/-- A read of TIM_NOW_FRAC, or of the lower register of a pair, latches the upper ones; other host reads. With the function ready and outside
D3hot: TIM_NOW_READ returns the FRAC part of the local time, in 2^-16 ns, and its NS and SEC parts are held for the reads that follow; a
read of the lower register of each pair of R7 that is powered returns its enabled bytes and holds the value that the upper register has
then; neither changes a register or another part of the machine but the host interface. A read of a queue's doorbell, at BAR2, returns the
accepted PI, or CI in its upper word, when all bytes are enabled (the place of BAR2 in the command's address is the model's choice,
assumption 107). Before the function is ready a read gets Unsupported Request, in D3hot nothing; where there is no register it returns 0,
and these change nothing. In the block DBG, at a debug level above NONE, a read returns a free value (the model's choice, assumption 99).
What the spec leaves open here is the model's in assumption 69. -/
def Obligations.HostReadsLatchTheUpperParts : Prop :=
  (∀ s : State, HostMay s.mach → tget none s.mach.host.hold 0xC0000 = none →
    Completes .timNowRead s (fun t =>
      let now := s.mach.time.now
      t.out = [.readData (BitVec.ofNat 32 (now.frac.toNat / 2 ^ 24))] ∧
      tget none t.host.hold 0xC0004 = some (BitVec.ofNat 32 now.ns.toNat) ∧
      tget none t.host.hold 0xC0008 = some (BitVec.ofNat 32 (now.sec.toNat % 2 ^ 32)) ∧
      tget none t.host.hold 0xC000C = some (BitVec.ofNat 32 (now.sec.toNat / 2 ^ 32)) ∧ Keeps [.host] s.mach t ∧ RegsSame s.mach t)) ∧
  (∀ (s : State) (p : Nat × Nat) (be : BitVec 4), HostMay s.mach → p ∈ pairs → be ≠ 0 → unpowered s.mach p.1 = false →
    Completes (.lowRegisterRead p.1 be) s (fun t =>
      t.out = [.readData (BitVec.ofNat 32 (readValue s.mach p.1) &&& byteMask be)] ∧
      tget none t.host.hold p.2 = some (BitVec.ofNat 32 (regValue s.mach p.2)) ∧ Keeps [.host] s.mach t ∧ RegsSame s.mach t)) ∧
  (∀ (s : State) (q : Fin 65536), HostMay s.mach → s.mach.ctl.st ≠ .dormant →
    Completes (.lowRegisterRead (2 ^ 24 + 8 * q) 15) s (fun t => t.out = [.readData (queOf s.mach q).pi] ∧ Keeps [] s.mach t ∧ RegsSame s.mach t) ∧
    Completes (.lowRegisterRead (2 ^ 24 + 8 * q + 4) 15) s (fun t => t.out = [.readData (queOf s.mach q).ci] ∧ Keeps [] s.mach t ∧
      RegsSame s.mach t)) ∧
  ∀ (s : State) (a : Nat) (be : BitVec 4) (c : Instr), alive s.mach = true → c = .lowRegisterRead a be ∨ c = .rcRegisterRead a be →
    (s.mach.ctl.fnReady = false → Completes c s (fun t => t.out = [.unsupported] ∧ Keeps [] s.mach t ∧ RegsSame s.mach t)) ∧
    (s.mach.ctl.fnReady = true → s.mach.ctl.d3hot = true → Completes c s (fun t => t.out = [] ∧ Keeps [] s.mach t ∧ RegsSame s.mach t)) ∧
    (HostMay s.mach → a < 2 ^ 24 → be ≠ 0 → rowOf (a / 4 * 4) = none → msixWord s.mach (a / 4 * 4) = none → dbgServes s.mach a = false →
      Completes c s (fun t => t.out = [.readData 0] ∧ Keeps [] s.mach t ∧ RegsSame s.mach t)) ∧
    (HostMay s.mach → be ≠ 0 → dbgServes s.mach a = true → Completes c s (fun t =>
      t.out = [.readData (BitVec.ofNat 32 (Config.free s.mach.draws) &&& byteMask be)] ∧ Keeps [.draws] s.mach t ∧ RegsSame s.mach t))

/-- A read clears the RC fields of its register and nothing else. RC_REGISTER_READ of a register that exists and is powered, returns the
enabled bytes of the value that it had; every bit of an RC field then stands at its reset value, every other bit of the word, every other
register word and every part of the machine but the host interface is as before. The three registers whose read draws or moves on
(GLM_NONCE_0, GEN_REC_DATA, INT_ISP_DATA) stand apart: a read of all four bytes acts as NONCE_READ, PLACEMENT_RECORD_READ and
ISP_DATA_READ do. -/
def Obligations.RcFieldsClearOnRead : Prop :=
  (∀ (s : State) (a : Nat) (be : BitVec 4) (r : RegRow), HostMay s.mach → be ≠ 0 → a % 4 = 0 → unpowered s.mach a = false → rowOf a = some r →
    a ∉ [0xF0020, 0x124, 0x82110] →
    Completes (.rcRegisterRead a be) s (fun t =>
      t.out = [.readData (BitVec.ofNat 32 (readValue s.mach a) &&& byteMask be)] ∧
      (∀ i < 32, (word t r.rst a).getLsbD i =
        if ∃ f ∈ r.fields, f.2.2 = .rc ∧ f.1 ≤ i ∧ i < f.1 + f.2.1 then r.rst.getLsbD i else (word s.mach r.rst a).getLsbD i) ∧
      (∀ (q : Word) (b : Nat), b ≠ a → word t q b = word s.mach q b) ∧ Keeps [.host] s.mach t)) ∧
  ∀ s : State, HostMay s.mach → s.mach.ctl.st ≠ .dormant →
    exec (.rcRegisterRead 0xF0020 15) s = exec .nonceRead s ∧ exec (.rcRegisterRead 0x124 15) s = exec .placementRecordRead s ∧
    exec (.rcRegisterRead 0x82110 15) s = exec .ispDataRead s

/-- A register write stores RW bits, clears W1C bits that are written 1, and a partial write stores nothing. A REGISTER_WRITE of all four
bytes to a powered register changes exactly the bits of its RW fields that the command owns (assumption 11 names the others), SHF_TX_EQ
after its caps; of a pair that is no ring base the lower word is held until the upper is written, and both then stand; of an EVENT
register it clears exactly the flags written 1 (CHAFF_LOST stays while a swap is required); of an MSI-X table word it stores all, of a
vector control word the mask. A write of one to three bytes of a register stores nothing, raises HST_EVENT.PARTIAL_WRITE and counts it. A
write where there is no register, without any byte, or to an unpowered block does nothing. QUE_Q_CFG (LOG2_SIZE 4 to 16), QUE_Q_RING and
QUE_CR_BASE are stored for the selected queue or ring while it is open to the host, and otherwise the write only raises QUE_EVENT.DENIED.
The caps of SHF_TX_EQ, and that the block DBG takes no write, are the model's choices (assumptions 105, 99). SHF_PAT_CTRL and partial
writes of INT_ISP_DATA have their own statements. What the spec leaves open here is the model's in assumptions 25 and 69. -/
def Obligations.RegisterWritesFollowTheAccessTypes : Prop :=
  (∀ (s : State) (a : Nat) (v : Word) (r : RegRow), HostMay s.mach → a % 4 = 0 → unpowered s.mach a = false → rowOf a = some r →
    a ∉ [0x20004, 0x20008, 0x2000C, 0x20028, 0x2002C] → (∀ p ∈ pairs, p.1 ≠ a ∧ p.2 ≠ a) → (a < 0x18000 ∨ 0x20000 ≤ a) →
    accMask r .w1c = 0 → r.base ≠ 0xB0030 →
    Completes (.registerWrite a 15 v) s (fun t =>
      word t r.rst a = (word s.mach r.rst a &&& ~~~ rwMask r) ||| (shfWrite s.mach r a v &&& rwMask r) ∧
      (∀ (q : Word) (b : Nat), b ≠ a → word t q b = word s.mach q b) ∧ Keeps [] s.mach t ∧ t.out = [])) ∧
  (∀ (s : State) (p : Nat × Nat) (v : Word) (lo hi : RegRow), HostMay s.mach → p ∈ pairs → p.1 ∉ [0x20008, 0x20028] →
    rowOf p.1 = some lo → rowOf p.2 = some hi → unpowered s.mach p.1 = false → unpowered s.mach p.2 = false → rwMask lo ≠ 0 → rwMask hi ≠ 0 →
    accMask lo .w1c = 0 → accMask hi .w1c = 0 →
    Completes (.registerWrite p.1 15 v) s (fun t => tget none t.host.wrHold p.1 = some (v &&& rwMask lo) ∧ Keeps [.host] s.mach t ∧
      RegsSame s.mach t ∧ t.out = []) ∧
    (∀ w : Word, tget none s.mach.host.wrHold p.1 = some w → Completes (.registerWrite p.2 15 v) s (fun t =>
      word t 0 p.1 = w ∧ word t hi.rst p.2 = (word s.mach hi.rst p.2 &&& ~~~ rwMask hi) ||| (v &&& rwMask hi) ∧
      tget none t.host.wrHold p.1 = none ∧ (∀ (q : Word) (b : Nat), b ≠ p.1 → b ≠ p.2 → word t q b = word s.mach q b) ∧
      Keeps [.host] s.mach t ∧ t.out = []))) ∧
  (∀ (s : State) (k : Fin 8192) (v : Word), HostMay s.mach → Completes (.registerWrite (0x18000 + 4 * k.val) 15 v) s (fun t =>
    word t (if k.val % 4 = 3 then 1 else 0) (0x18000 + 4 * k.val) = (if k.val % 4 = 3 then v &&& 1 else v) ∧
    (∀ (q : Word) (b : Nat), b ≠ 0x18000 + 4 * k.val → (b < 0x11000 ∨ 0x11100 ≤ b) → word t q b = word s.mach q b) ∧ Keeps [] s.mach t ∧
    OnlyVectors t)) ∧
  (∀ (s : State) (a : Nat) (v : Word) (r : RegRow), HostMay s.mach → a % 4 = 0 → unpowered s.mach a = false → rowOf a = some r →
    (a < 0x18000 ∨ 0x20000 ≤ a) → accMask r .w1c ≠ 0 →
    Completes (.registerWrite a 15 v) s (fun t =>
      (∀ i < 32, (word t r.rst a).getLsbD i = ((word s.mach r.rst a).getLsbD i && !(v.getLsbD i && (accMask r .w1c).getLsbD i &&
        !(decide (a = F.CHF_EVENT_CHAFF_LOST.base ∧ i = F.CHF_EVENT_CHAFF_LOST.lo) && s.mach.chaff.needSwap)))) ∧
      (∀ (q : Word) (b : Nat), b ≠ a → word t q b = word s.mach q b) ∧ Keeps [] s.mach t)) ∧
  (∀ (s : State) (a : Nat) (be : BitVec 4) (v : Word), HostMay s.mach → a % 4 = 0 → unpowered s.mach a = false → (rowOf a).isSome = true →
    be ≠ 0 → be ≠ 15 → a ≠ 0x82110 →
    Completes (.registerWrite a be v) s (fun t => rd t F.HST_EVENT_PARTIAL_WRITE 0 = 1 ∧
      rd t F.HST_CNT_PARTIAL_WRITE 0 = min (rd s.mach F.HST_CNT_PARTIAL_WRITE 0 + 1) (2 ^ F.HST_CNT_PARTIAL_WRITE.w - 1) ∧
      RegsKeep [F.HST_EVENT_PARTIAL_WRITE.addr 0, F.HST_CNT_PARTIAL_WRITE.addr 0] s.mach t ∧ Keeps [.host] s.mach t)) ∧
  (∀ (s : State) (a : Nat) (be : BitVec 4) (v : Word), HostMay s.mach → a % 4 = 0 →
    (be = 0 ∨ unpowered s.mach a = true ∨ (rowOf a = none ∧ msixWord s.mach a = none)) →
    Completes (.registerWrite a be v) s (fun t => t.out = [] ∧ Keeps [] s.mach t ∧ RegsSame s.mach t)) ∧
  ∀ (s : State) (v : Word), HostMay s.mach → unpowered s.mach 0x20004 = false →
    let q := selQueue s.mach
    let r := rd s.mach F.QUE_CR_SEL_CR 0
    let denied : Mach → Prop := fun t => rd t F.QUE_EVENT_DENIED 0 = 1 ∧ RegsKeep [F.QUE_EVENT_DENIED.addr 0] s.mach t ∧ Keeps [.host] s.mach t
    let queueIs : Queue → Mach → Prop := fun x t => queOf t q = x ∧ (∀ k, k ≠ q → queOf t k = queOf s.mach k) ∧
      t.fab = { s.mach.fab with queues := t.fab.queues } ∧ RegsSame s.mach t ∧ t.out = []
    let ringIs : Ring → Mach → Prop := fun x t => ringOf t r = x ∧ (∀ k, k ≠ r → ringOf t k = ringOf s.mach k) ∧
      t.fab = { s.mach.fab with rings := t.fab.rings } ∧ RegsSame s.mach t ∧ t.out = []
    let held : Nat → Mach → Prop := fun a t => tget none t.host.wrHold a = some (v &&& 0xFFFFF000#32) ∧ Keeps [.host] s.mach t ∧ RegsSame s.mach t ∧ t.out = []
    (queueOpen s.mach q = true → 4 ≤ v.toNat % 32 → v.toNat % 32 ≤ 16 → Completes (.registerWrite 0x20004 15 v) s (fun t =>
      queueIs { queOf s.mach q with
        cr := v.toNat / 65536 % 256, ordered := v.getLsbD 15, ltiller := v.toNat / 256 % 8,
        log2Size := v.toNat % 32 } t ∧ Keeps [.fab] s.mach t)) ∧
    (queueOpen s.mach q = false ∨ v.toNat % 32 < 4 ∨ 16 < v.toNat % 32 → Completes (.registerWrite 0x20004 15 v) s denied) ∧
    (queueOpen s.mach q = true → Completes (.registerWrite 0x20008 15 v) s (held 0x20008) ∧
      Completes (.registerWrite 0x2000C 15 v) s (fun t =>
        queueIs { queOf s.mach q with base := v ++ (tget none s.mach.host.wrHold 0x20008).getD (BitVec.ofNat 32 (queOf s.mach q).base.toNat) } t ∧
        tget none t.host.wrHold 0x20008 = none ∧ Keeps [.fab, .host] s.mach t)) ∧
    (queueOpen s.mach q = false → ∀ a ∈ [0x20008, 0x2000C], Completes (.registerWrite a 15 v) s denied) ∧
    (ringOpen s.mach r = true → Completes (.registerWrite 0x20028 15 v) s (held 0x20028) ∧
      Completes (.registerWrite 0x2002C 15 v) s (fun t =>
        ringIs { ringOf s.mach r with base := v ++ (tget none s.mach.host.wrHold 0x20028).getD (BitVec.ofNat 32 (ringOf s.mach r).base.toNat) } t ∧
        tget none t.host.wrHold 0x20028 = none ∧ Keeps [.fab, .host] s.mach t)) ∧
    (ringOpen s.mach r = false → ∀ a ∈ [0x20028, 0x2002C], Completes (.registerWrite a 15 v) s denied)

────────────────────────────────────────

*WHAT YOU SHOULD DO*: Among the entries above, locate the lines containing "assumption 69. -/" and "(HostMay s.mach → be", and transcribe exactly those two lines and all lines between.

*RESULT OF THIS EXERCISE*:
What the spec leaves open here is the model's in assumption 69. -/
def Obligations.HostReadsLatchTheUpperParts : Prop :=
  (∀ s : State, HostMay s.mach → tget none s.mach.host.hold 0xC0000 = none →
    Completes .timNowRead s (fun t =>
      let now := s.mach.time.now
      t.out = [.readData (BitVec.ofNat 32 (now.frac.toNat / 2 ^ 24))] ∧
      tget none t.host.hold 0xC0004 = some (BitVec.ofNat 32 now.ns.toNat) ∧
      tget none t.host.hold 0xC0008 = some (BitVec.ofNat 32 (now.sec.toNat % 2 ^ 32)) ∧
      tget none t.host.hold 0xC000C = some (BitVec.ofNat 32 (now.sec.toNat / 2 ^ 32)) ∧ Keeps [.host] s.mach t ∧ RegsSame s.mach t)) ∧
  (∀ (s : State) (p : Nat × Nat) (be : BitVec 4), HostMay s.mach → p ∈ pairs → be ≠ 0 → unpowered s.mach p.1 = false →
    Completes (.lowRegisterRead p.1 be) s (fun t =>
      t.out = [.readData (BitVec.ofNat 32 (readValue s.mach p.1) &&& byteMask be)] ∧
      tget none t.host.hold p.2 = some (BitVec.ofNat 32 (regValue s.mach p.2)) ∧ Keeps [.host] s.mach t ∧ RegsSame s.mach t)) ∧
  (∀ (s : State) (q : Fin 65536), HostMay s.mach → s.mach.ctl.st ≠ .dormant →
    Completes (.lowRegisterRead (2 ^ 24 + 8 * q) 15) s (fun t => t.out = [.readData (queOf s.mach q).pi] ∧ Keeps [] s.mach t ∧ RegsSame s.mach t) ∧
    Completes (.lowRegisterRead (2 ^ 24 + 8 * q + 4) 15) s (fun t => t.out = [.readData (queOf s.mach q).ci] ∧ Keeps [] s.mach t ∧
      RegsSame s.mach t)) ∧
  ∀ (s : State) (a : Nat) (be : BitVec 4) (c : Instr), alive s.mach = true → c = .lowRegisterRead a be ∨ c = .rcRegisterRead a be →
    (s.mach.ctl.fnReady = false → Completes c s (fun t => t.out = [.unsupported] ∧ Keeps [] s.mach t ∧ RegsSame s.mach t)) ∧
    (s.mach.ctl.fnReady = true → s.mach.ctl.d3hot = true → Completes c s (fun t => t.out = [] ∧ Keeps [] s.mach t ∧ RegsSame s.mach t)) ∧
    (HostMay s.mach → a < 2 ^ 24 → be ≠ 0 → rowOf (a / 4 * 4) = none → msixWord s.mach (a / 4 * 4) = none → dbgServes s.mach a = false →
      Completes c s (fun t => t.out = [.readData 0] ∧ Keeps [] s.mach t ∧ RegsSame s.mach t)) ∧
    (HostMay s.mach → be ≠ 0 → dbgServes s.mach a = true → Completes c s (fun t =>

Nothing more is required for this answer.